What to do: Copy out exactly the lines below that run from the one holding "match cmdOf s p.1.1 with" to the one holding "(userTenants s us).all fun t =>", keeping both of those lines and no others.

Information:
/-- The expert versions of a batch that its awn has still to take up. -/
def keysLeft (s : State) (key : Nat) (x : Stream) (b : Batch) : List ExKey :=
  (batchKeys s b).filter fun k => !x.got.contains k && !(stageOf s key).ranEx.contains k

/-- Whether a stage tile has something left to read for a batch. -/
def readsLeft (s : State) (sh i lane : Nat) (b : Batch) : Bool :=
  let key := stKey sh i lane
  let x := streamAt s key i lane b
  !x.left.isEmpty || (sgRole (shStage (itemsDesc s sh b.items) i) == 6 && !(keysLeft s key x b).isEmpty)

/-- The batches whose streams a stage tile's awn knows: those in its input slots or running, and, for a GATHER command, those on their way
to it (R58). -/
def knownBatches (s : State) (sh i lane : Nat) : List Batch :=
  let early := ((inFlight s sh).map Prod.snd).filter fun b =>
    sgRole (shStage (itemsDesc s sh b.items) i) == 5 && (lanesOf s (shStage (itemsDesc s sh b.items) i) b.seq).contains lane &&
      (batchCmds s b).all fun p => p.2.opcode == 0x32
  stageBatches (stageOf s (stKey sh i lane)) ++
    early.filter fun b => (inFlight s sh).any fun p => p.2.num == b.num && p.1 != i && (upTo (itemsDesc s sh b.items) i).contains p.1

/-- The earlier of two batches. -/
def earlierOf (m : Option Batch) (b : Batch) : Option Batch :=
  match m with
  | none => some b
  | some x => if b.num < x.num then some b else some x

/-- The batch that a stage tile's awn reads for next: the earliest with something left to read, within the run-ahead of the batch the stage
works on (R59). -/
def awnBatch (s : State) (sh i lane : Nat) : Option Batch :=
  let bs := knownBatches s sh i lane
  let r := stageOf s (stKey sh i lane)
  match (r.running <|> bs.foldl earlierOf none).map Batch.num with
  | none => none
  | some work =>
    (bs.filter fun b => decide (b.num ≤ work + sgAhead (shStage (itemsDesc s sh b.items) i)) && readsLeft s sh i lane b).foldl earlierOf none

/-! Issuing (R59 to R62). -/

/-- What keeps an item from a stretch: the status it completes with (R61, R170, R192). -/
def userBad (s : State) (g : Seg) (u : Nat × Nat) : Option Nat :=
  match cmdOf s u.1 with
  | none => none
  | some c =>
    match g.culm with
    | some k => (g.objs.findSome? (readStatus s c.tenant)) <|> if g.objs.all (inChannel s k) then none else some St.culmPlacement
    | none => readStatus s c.tenant g.handle <|> if objSize s g.handle < g.stop then some St.accessViolation else none

/-- An item that may not have what it needs: its command completes with the status (R61). -/
def markUser (s : State) (p : (Nat × Nat) × Nat) : State :=
  let s' := modCmd p.1.1 (fun c => { c with viol := if c.viol = 0 then p.2 else c.viol }) s
  match cmdOf s p.1.1 with
  | some c => if p.2 = St.accessViolation then countViolation c.tenant s' else s'
  | none => s'

/-- Tenants of the items a read serves. -/
def userTenants (s : State) (us : List (Nat × Nat)) : List Nat := nub (us.filterMap fun u => (cmdOf s u.1).map Cmd.tenant)

/-- Whether the buckets that a read of a tier is charged to let it pass: the tenants' flash, or the fabric flows of their requests (R59,
R362). -/
def readBucketOk (s : State) (us : List (Nat × Nat)) (tier : Nat) : Bool :=
  (userTenants s us).all fun t =>
    if tier = 2 || tier = 3 then bucketOk s 2 t else if tier = 4 then bucketOk s 3 (t * 4 + 1) else true

/-- A flash read in the bucket of the first item's tenant (R362; log entry 98). -/
def chargeRead (us : List (Nat × Nat)) (tier n : Nat) (s : State) : State :=
  if tier = 2 || tier = 3 then bucketCharge 2 ((userTenants s us).headD 0) n s else s

/-- The tier an awn's read of an object goes to: that of the copy a reader finds, home where that is a T0 copy on another tile; none where
the copy lies in the tile's own SRAM (R58, R235). -/
def awnTier (o : ObjRec) (tile : Nat) : Option Nat :=
  if servingTier o = 0 then (if o.placeUp % 512 = tile then none else some o.home) else some (servingTier o)

/-- Reads of a stage tile still outstanding (R59). -/
def outstanding (s : State) (key : Nat) : Nat := (s.shv.reads.filter fun p => p.2.stage == key && !p.2.landed).length

/-- The 64-byte blocks of scales that a read needs and the stage does not hold (R61, R84). -/
def branBlocks (s : State) (key : Nat) (g : Seg) (len : Nat) : List Nat :=
  if g.bran = 0 then []
  else
    let a := g.branOff + (g.off - g.base) / g.unit * g.branUnit
    let b := g.branOff + ceilDiv (min (g.off + len) g.stop - g.base) g.unit * g.branUnit
    ((List.range (ceilDiv b 64 - a / 64)).map (a / 64 + ·)).filter fun x => !s.shv.reads.any fun p =>
      p.2.stage == key && p.2.bran && p.2.obj / 8 == hIndex g.bran && p.2.ver == g.ver && p.2.off == 64 * x

/-- The sizes a read may have at an offset: powers of two from 64 bytes to 4 KiB, aligned to themselves, no larger than what is left
(R59; log entry 98). -/
def readSizes (off stop : Nat) : List Nat := [4096, 2048, 1024, 512, 256, 128, 64].filter fun n => off % n == 0 && (n == 64 || decide (off + n ≤ stop))

/-- The size of the next read of a stretch, for which there is room together with its scales (R59, R61, R62). -/
def readSize (s : State) (key : Nat) (e : Bytes) (g : Seg) : Option Nat :=
  let r := stageOf s key
  (readSizes g.off g.stop).find? fun n =>
    let k := if sgBran e = 0 then 0 else (branBlocks s key g n).length
    decide (r.landing + n ≤ sgLanding e) && decide (r.bran + 64 * k ≤ sgBran e) && decide (outstanding s key + 1 + k ≤ 256)

/-- The finish tag of a read that is now first of its tenant at the directory's arbiter: its bytes by the weight of the tenant's flash bucket, in
1/65,536 (R364; log entry 121). -/
def readTag (s : State) (a : AwnRd) : Nat :=
  let t := (userTenants s a.users).headD 0
  max s.shv.dirV (tabGetD s.shv.dirTags t 0) + 65536 * a.len / max 1 (bucketWeight s 2 t)

/-- The first unserved read of each tenant has its tag. -/
def tagReads (s : State) : State :=
  let wait := s.shv.reads.filter fun p => !p.2.seen
  let first (p : Nat × AwnRd) : Bool := !wait.any fun q => decide (q.1 < p.1) &&
    (userTenants s q.2.users).headD 0 == (userTenants s p.2.users).headD 0
  s.onShv fun v => { v with reads := v.reads.map fun p =>
    if !p.2.seen && p.2.tag.isNone && first p then (p.1, { p.2 with tag := some (readTag s p.2) }) else p }

/-- The read that the directory's arbiter serves next: an urgent one, oldest first; else, of the tenants' first reads, the smallest finish tag, on
equal tags the lower tenant (R364, R365). -/
def nextRead (s : State) : Option Nat :=
  let ready := s.shv.reads.filter fun p => !p.2.seen && p.2.tag.isSome
  match s.fab.urgent.find? fun u => u.1 == 0 && s.shv.reads.any fun p => p.1 + 8192 == u.2 && !p.2.seen with
  | some u => some (u.2 - 8192)
  | none =>
    let rank (p : Nat × AwnRd) : Nat × Nat := (p.2.tag.getD 0, (userTenants s p.2.users).headD 0)
    (ready.foldl (fun (b : Option (Nat × AwnRd)) p =>
      match b with
      | none => some p
      | some x => if (rank p).1 < (rank x).1 || ((rank p).1 = (rank x).1 && (rank p).2 < (rank x).2) then some p else some x) none).map Prod.fst

/-- A read is entered: its pin taken, its space held. -/
def addRead (key : Nat) (b : Batch) (g : Seg) (h tier off len : Nat) (bran : Bool) (s : State) : State :=
  let (pin, s) := pinAt (hIndex h) tier (cancelEvict (hIndex h) s)
  let id := s.shv.nextRead
  let s := s.onShv fun v => { v with
    nextRead := id + 1, reads := tabSet v.reads id {
      stage := key, num := b.num, users := g.users, obj := pin, pins := [pin], off := off, len := len, bran := bran, ver := g.ver
      expert := g.expert, at_ := now s } }
  tagReads (modStage key (fun r => { r with
    landing := if bran then r.landing else r.landing + len
    bran := if bran then r.bran + len else r.bran }) s)

/-- What a running batch has landed is used and its space freed where its own next read finds no room: a batch larger than its landing zone
or bran region goes through it piece by piece. DESIGN CHOICE (log entry 98). -/
def consumeLanded (key : Nat) (b : Batch) (s : State) : State :=
  if (stageOf s key).running.map Batch.num != some b.num || outstanding s key != 0 then s
  else (s.shv.reads.filter fun p => p.2.stage == key && p.2.num == b.num && p.2.landed).foldl (fun s p => dropRead p.1 p.2 s) s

Response for this exercise:
  match cmdOf s p.1.1 with
  | some c => if p.2 = St.accessViolation then countViolation c.tenant s' else s'
  | none => s'

/-- Tenants of the items a read serves. -/
def userTenants (s : State) (us : List (Nat × Nat)) : List Nat := nub (us.filterMap fun u => (cmdOf s u.1).map Cmd.tenant)

/-- Whether the buckets that a read of a tier is charged to let it pass: the tenants' flash, or the fabric flows of their requests (R59,
R362). -/
def readBucketOk (s : State) (us : List (Nat × Nat)) (tier : Nat) : Bool :=
  (userTenants s us).all fun t =>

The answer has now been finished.